Excerpted records below:

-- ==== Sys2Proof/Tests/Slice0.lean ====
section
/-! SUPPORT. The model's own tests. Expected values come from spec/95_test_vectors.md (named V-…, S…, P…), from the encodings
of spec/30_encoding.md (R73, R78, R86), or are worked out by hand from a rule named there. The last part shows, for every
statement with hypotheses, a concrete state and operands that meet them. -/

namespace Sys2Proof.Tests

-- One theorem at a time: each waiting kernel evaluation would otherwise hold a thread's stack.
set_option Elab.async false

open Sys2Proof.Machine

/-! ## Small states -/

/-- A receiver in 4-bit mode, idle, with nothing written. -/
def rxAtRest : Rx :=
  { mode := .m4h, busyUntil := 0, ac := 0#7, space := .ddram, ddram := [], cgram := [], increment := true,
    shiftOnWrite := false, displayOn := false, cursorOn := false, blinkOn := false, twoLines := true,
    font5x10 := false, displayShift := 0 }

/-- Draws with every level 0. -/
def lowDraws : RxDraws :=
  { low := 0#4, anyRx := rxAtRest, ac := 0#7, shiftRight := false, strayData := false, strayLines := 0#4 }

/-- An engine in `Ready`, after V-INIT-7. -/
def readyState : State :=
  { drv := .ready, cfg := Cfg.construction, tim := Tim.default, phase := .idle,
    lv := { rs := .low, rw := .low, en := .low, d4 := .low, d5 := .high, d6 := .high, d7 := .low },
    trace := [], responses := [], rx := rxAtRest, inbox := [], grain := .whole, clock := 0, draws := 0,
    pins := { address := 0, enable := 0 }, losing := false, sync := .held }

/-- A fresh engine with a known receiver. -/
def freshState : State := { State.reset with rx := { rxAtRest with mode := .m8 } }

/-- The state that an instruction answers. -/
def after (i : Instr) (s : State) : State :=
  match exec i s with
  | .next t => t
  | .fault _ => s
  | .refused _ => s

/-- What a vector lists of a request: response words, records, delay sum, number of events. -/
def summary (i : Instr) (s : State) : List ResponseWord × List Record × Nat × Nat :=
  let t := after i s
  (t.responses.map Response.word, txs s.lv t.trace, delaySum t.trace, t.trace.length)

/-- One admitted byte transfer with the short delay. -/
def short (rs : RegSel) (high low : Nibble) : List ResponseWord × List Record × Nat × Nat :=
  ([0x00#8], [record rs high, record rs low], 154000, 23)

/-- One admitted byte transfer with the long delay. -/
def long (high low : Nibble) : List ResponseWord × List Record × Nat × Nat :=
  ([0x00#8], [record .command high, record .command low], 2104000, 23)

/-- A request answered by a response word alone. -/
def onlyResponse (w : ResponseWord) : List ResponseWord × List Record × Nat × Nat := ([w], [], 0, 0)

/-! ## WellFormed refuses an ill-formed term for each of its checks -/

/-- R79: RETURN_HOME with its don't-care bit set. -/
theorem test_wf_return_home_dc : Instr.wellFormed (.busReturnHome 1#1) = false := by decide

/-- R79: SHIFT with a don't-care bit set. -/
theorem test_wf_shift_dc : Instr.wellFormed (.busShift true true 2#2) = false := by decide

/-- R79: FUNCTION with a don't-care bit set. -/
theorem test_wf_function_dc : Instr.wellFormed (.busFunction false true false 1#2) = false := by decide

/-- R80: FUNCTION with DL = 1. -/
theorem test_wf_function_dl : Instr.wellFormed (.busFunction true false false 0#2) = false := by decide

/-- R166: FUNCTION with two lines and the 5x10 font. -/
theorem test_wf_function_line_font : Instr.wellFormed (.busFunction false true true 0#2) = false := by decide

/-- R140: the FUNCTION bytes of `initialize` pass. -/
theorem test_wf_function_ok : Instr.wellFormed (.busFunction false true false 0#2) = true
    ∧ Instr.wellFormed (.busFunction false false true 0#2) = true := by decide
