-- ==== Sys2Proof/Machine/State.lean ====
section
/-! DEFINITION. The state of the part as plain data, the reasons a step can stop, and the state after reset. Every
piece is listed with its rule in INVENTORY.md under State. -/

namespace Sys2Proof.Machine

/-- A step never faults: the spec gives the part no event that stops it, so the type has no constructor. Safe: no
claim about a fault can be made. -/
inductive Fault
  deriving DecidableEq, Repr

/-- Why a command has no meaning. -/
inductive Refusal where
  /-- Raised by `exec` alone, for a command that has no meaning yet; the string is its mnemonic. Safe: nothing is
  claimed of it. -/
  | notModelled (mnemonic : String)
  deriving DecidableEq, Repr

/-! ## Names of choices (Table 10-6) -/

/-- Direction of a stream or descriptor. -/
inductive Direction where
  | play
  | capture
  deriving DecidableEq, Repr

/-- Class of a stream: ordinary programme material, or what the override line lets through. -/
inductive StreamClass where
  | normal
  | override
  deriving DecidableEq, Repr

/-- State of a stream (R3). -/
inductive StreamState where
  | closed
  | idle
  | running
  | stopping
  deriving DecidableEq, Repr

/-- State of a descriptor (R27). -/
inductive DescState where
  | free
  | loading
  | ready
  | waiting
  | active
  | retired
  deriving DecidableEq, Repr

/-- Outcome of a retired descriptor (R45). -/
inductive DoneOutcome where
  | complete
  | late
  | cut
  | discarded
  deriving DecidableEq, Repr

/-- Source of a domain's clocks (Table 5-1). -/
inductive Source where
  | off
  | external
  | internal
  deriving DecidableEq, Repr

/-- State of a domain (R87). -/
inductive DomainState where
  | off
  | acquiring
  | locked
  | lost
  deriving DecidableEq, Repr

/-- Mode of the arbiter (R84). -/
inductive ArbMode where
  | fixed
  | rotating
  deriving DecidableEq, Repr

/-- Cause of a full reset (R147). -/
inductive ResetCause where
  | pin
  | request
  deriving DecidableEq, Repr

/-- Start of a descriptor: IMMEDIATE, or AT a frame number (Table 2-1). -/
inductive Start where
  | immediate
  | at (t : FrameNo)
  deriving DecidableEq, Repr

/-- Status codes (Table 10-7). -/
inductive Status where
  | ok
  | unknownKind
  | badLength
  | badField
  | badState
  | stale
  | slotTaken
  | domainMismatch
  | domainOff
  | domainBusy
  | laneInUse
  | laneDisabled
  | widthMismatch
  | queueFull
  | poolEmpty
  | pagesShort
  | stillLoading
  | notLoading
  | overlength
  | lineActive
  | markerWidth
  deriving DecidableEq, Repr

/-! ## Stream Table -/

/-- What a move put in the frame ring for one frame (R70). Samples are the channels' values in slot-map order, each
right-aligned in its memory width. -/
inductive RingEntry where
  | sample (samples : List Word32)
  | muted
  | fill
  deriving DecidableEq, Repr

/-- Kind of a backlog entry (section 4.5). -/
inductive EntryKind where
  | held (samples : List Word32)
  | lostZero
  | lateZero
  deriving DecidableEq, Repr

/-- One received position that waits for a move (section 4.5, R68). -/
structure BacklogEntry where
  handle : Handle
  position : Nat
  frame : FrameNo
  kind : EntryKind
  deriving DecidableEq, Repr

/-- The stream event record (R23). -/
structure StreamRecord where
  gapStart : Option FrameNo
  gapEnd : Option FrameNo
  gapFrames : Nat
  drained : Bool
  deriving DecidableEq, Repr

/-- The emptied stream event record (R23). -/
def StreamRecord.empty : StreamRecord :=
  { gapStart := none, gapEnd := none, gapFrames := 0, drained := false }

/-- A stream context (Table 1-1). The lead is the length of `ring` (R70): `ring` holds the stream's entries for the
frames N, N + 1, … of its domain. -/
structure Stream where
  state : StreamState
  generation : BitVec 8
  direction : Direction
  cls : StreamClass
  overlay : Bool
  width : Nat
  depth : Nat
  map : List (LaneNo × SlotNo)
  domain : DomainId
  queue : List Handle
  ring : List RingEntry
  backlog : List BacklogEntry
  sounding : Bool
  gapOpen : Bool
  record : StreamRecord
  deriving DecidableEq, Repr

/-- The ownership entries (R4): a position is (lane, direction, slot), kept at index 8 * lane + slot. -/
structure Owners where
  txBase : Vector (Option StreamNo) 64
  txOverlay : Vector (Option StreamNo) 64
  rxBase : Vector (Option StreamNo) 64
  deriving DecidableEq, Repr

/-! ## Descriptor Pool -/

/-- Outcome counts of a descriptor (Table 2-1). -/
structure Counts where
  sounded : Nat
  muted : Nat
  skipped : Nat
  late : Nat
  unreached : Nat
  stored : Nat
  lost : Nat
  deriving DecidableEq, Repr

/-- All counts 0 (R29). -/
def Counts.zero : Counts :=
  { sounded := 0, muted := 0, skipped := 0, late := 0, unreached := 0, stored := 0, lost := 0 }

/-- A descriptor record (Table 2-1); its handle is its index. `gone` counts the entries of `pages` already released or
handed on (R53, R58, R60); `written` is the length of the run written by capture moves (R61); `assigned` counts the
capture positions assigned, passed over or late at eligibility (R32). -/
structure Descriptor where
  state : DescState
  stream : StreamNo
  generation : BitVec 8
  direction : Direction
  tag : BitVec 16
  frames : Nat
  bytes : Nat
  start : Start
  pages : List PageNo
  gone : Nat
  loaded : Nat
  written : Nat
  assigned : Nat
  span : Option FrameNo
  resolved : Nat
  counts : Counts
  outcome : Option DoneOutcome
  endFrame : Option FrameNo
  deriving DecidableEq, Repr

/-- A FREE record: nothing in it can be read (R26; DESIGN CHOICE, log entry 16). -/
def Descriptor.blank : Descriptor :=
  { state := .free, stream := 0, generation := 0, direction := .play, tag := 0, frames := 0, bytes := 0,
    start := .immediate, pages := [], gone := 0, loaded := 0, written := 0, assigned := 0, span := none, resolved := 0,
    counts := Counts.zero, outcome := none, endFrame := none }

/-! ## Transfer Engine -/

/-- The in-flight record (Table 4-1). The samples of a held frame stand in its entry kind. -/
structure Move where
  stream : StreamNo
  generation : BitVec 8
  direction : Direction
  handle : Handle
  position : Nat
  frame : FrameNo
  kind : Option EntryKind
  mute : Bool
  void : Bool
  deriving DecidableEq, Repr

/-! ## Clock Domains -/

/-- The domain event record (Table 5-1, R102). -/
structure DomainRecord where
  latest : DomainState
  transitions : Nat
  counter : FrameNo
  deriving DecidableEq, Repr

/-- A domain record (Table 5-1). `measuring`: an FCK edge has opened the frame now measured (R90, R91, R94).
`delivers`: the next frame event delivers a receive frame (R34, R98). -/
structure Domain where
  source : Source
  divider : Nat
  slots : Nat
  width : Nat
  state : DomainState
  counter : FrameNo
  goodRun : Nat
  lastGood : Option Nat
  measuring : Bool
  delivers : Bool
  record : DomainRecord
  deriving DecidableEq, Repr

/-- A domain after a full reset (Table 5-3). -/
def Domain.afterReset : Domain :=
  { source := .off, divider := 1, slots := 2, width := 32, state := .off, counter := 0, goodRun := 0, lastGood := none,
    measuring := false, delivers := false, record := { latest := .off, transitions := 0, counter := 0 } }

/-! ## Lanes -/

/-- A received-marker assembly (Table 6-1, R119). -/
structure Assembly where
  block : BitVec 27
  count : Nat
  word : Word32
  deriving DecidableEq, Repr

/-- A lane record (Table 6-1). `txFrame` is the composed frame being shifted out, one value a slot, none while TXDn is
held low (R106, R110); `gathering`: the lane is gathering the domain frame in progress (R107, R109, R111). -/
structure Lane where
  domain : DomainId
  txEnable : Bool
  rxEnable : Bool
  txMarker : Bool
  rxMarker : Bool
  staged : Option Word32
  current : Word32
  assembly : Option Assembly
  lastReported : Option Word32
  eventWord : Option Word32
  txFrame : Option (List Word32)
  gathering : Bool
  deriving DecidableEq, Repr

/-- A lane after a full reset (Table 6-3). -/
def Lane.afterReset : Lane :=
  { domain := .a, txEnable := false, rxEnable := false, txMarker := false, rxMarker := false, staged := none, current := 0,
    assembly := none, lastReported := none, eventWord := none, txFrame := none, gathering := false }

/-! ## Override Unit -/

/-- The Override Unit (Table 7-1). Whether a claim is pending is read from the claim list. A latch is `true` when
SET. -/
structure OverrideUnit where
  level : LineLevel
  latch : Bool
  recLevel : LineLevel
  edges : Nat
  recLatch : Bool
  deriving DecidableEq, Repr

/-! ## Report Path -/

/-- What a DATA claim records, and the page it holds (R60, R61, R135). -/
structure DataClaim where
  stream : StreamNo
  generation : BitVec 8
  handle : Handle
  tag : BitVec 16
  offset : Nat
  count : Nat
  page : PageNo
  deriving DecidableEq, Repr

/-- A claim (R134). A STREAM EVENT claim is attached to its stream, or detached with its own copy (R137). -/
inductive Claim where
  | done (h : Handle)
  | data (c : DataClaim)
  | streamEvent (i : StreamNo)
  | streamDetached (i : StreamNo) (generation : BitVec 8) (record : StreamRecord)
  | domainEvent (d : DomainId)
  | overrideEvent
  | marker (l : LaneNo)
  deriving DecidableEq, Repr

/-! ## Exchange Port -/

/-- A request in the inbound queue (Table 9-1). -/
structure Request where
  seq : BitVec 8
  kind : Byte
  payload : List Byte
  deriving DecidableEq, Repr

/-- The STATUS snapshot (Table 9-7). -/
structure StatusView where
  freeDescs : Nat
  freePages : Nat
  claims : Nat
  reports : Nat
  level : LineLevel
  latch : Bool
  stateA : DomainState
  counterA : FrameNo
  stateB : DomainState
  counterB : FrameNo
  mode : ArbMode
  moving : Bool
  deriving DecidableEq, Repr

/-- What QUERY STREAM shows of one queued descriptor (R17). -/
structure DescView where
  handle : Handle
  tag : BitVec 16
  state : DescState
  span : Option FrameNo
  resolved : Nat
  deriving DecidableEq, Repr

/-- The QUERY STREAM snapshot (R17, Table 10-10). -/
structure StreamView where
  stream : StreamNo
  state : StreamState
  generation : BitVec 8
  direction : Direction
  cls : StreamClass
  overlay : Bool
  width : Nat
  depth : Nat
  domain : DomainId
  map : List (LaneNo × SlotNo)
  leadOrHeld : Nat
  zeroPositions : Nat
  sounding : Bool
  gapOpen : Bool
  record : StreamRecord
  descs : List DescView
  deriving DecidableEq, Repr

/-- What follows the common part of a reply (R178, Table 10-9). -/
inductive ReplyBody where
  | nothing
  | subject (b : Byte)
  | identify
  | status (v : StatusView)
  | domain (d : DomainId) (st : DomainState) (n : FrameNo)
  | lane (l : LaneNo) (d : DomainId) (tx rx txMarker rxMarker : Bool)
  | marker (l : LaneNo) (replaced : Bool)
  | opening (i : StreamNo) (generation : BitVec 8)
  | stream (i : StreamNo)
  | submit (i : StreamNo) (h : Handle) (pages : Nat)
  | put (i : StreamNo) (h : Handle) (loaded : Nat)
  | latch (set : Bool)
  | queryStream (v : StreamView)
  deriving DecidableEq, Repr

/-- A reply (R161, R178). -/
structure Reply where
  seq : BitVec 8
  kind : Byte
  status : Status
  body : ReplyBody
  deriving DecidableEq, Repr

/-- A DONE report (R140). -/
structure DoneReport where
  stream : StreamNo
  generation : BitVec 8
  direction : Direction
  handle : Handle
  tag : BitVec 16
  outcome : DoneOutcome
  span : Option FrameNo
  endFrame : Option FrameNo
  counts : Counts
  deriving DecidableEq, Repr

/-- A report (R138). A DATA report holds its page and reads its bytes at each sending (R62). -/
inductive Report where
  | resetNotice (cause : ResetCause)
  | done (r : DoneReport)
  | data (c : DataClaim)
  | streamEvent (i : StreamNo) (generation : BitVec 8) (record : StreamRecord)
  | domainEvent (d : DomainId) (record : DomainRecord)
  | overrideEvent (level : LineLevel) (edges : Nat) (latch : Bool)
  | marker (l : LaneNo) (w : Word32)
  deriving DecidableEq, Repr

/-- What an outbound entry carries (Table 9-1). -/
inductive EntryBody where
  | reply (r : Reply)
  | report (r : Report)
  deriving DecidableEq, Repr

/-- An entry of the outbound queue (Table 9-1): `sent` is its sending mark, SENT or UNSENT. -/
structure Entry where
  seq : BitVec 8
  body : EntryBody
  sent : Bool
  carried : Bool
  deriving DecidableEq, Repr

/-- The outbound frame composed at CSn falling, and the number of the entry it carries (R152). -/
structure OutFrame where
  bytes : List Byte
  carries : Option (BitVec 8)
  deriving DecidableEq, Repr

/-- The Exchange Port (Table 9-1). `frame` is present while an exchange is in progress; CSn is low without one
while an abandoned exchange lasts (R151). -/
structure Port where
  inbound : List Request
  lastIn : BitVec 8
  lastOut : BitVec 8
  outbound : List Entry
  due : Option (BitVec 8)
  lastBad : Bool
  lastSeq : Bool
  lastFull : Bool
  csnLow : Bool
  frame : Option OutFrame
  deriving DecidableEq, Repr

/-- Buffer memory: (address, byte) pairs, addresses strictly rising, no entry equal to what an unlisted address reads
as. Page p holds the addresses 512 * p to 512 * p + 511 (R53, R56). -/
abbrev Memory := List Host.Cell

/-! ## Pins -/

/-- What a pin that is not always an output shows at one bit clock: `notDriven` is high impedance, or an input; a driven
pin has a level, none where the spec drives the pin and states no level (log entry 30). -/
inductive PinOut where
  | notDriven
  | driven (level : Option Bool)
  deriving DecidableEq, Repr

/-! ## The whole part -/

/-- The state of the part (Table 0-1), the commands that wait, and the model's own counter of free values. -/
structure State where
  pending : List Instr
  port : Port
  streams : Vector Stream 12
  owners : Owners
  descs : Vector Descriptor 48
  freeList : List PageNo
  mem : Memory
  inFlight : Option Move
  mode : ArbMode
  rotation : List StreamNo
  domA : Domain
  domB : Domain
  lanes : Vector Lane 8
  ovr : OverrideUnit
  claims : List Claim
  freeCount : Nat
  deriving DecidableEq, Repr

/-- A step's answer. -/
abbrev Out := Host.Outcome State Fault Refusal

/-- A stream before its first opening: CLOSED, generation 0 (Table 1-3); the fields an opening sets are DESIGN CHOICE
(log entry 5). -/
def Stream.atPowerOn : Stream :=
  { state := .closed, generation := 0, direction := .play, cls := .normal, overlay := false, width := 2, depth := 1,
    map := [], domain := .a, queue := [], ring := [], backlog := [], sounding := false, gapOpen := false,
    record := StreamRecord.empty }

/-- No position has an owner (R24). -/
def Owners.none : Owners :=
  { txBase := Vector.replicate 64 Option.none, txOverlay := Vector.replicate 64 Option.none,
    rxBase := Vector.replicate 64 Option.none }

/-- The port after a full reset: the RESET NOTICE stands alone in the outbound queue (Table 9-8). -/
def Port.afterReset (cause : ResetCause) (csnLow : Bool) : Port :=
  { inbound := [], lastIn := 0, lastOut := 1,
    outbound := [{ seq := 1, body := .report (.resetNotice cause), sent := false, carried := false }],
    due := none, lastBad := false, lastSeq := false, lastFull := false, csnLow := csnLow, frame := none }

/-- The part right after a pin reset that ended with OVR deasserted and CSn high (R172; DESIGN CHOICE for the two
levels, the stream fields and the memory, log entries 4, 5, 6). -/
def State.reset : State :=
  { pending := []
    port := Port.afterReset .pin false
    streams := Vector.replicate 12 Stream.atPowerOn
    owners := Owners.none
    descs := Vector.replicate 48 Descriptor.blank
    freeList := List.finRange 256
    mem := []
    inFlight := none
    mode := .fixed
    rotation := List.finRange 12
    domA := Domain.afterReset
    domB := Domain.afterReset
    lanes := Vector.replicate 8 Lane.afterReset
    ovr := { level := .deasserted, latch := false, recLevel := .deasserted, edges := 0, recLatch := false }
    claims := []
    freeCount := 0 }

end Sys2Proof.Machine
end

End of Excerpted records.

▶ What is expected
Scan the records above for lines with the word "fields", then say how many there are, giving the number alone.

▶ Result below
2